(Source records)
def inRange (v lo hi : Nat) : Bool := decide (lo ≤ v ∧ v ≤ hi)
/-- Codes of scaled blocks. -/
def isBlockCode (f : Nat) : Bool := f == 2 || f == 3
/-- Bytes of one pixel's channels. -/
def pixelBytes (fmt c : Nat) : Nat := (c * elemBits fmt + 7) / 8
/-- Field ranges of R134 and the output size of R136. -/
def geomFieldsOk (g : Geom) (fmt : Nat) : Bool :=
  let nx : Int := (g.imgW : Int) + g.pl + g.pr - g.dw * ((g.kw : Int) - 1) - 1
  let ny : Int := (g.imgH : Int) + g.pt + g.pb - g.dh * ((g.kh : Int) - 1) - 1
  inRange g.imgW 1 16383 && inRange g.imgH 1 16383 && inRange g.c 1 4096 && inRange g.kh 1 63 && inRange g.kw 1 63
    && decide (g.ty0 < g.kh) && decide (g.tx0 < g.kw) && inRange g.th 1 7 && inRange g.tw 1 7
    && decide (g.ty0 + g.th ≤ g.kh) && decide (g.tx0 + g.tw ≤ g.kw) && inRange g.sh 1 64 && inRange g.sw 1 64
    && inRange g.dh 1 255 && inRange g.dw 1 255
    && decide (0 ≤ nx ∧ 0 ≤ ny) && decide ((g.outW : Int) = nx / g.sw + 1) && decide ((g.outH : Int) = ny / g.sh + 1)
    && decide (1 ≤ g.regW ∧ g.regX0 + g.regW ≤ g.imgW) && decide (1 ≤ g.regH ∧ g.regY0 + g.regH ≤ g.imgH)
    && decide (1 ≤ g.orW ∧ g.orX0 + g.orW ≤ g.outW) && decide (1 ≤ g.orH ∧ g.orY0 + g.orH ≤ g.outH)
    && decide (g.regW * g.pixPitch ≤ g.rowPitch) && decide (pixelBytes fmt g.c ≤ g.pixPitch)
    && decide (g.mode ≤ 4) && decide (g.tileK ≤ 1)
    && decide (g.pad < 2 ^ Nat.min 16 (elemBits fmt))
    && decide (g.poolRound < 4)
    && (if g.mode = 0 then g.poolFmt == 0 && g.poolDst == 0 && g.poolPitch == 0
        else decide (g.poolDst % 32 = 0 ∧ g.poolDst < 0x80000) && decide (g.poolPitch % 32 = 0))
    && decide (g.scaleOff < 0x80000)
/-- Positions that spindle `u` takes (R137): first and number. -/
def convFirst (w u : Nat) : Nat := bits w 217 194 + u * bits w 193 178
def convRows (w : Nat) : Nat := bits w 158 152
def convFmt (w : Nat) : Nat := bits w 151 148
def convKb (w : Nat) : Nat := bits w 177 162
def convSlot (w : Nat) : Nat := bits w 161 159
/-- Output of position p: row and column (R137). -/
def geomOut (g : Geom) (p : Nat) : Nat × Nat := (g.orY0 + p / g.orW, g.orX0 + p % g.orW)
/-- Input pixel of a tap (R139): row, column. -/
def geomPixel (g : Geom) (oy ox ky kx : Nat) : Int × Int :=
  ((oy : Int) * g.sh - g.pt + ky * g.dh, (ox : Int) * g.sw - g.pl + kx * g.dw)
def pixelInMap (g : Geom) (p : Int × Int) : Bool :=
  decide (0 ≤ p.1 ∧ p.1 < g.imgH ∧ 0 ≤ p.2 ∧ p.2 < g.imgW)
def pixelHeld (g : Geom) (p : Int × Int) : Bool :=
  decide ((g.regY0 : Int) ≤ p.1 ∧ p.1 < g.regY0 + g.regH ∧ (g.regX0 : Int) ≤ p.2 ∧ p.2 < g.regX0 + g.regW)
/-- Taps of the pass in ascending ky, then kx. -/
def geomTaps (g : Geom) : List (Nat × Nat) :=
  ((List.range g.th).map (fun i => (List.range g.tw).map (fun j => (g.ty0 + i, g.tx0 + j)))).flatten
/-- Reduction length of the pass (R138). -/
def geomK (g : Geom) : Nat := g.th * g.tw * g.c
/-- Taps that the A row of a K-block reads. -/
def tapsOfRow (g : Geom) (kb tileK : Nat) : List (Nat × Nat) :=
  let lo := kb * 64 / g.c
  let hi := Nat.min (kb * 64 + tileK) (geomK g)
  ((geomTaps g).drop lo).take ((hi + g.c - 1) / g.c - lo)
/-- Reduction elements of an A row. -/
def geomTileK (g : Geom) : Nat := if g.tileK = 1 then 128 else 64
/-- Row bytes in distaff A (R141); 0 for a combination that is refused. -/
def convRowBytes (fmt tileK : Nat) : Nat :=
  if fmt = 0 ∨ fmt = 2 ∨ fmt = 4 ∨ fmt = 5 then (if tileK = 0 then 64 else 0)
  else if fmt = 1 ∨ fmt = 3 then (if tileK = 0 then 32 else 64)
  else if fmt = 6 ∨ fmt = 7 then (if tileK = 0 then 128 else 0) else 0
/-- Every map pixel that the CONV reads lies in the held region (R139). -/
def convHeldOk (g : Geom) (w : Nat) (taps : List (Nat × Nat)) : Bool :=
  (spmList w).all (fun u => (List.range (convRows w)).all (fun r =>
    let o := geomOut g (convFirst w u + r)
    taps.all (fun t =>
      let p := geomPixel g o.1 o.2 t.1 t.2
      !pixelInMap g p || pixelHeld g p)))
/-- Checks of R134 to R142 and R148 on a CONV (R135): true where no breach gives 18h. In unroll mode the held region is asked
for the taps that the K-block's A row reads, not for every tap of the pass (DESIGN CHOICE, log 100). -/
def convOk (g : Geom) (w : Nat) : Bool :=
  let fmt := convFmt w
  let kb := convKb w
  let positions := (spmList w).all (fun u => decide (convFirst w u + convRows w ≤ g.orW * g.orH))
  geomFieldsOk g fmt && positions && inRange (convRows w) 1 64 &&
  (if g.mode = 0 then
    decide (kb < ceilDiv (geomK g) 64) && (g.tileK == 0 || decide (kb % 2 = 0))
      && convRowBytes fmt g.tileK != 0
      && (if fmt = 6 ∨ fmt = 7 then decide (convSlot w % 2 = 0) else !isBlockCode fmt || decide (convSlot w ≤ 6))
      && (if isBlockCode fmt then
            decide (g.c % 64 = 0) && decide (g.regW * (g.c / 64) ≤ g.scalePitch) && g.scaleOff != 0
          else g.scaleOff == 0 && g.scalePitch == 0)
      && convHeldOk g w (tapsOfRow g kb (geomTileK g))
  else
    g.ty0 == 0 && g.tx0 == 0 && g.th == g.kh && g.tw == g.kw && g.tileK == 0 && convSlot w == 0
      && g.scaleOff == 0 && g.scalePitch == 0
      && ((isIntCode fmt && isIntCode g.poolFmt) || (isFpCode fmt && isFpCode g.poolFmt))
      && decide (kb < ceilDiv g.c 256) && convHeldOk g w (geomTaps g))
/-- Offset of the pooled result of position p (R148). -/
def poolAt (g : Geom) (kb p : Nat) : Nat := g.poolDst + p * g.poolPitch + kb * 256 * elemBits g.poolFmt / 8
/-- Channels of a pooling group. -/
def poolChannels (g : Geom) (kb : Nat) : Nat := Nat.min g.c (256 * kb + 256) - 256 * kb
def poolBytes (g : Geom) (kb : Nat) : Nat := (poolChannels g kb * elemBits g.poolFmt + 7) / 8
/-- Scratchpad ranges that a CONV reads: geometry, held region, scale array (R144). -/
def convReads (g : Geom) (w : Nat) : List (Nat × Nat) :=
  [(bits w 255 237, 64), (bits w 236 218, g.regH * g.rowPitch)]
    ++ (if isBlockCode (convFmt w) then [(g.scaleOff, g.regH * g.scalePitch)] else [])
/-- Ranges that a pooling CONV writes. -/
def convWrites (g : Geom) (w : Nat) : List (Nat × Nat) :=
  if g.mode = 0 then [] else
  ((spmList w).map (fun u => (List.range (convRows w)).map (fun r =>
    (poolAt g (convKb w) (convFirst w u + r), poolBytes g (convKb w))))).flatten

Task goal - Your answer should be exactly the lines of the data above, from the first through the line containing "ny / g.sh + 1)".

Exercise answer -
def inRange (v lo hi : Nat) : Bool := decide (lo ≤ v ∧ v ≤ hi)
/-- Codes of scaled blocks. -/
def isBlockCode (f : Nat) : Bool := f == 2 || f == 3
/-- Bytes of one pixel's channels. -/
def pixelBytes (fmt c : Nat) : Nat := (c * elemBits fmt + 7) / 8
/-- Field ranges of R134 and the output size of R136. -/
def geomFieldsOk (g : Geom) (fmt : Nat) : Bool :=
  let nx : Int := (g.imgW : Int) + g.pl + g.pr - g.dw * ((g.kw : Int) - 1) - 1
  let ny : Int := (g.imgH : Int) + g.pt + g.pb - g.dh * ((g.kh : Int) - 1) - 1
  inRange g.imgW 1 16383 && inRange g.imgH 1 16383 && inRange g.c 1 4096 && inRange g.kh 1 63 && inRange g.kw 1 63
    && decide (g.ty0 < g.kh) && decide (g.tx0 < g.kw) && inRange g.th 1 7 && inRange g.tw 1 7
    && decide (g.ty0 + g.th ≤ g.kh) && decide (g.tx0 + g.tw ≤ g.kw) && inRange g.sh 1 64 && inRange g.sw 1 64
    && inRange g.dh 1 255 && inRange g.dw 1 255
    && decide (0 ≤ nx ∧ 0 ≤ ny) && decide ((g.outW : Int) = nx / g.sw + 1) && decide ((g.outH : Int) = ny / g.sh + 1)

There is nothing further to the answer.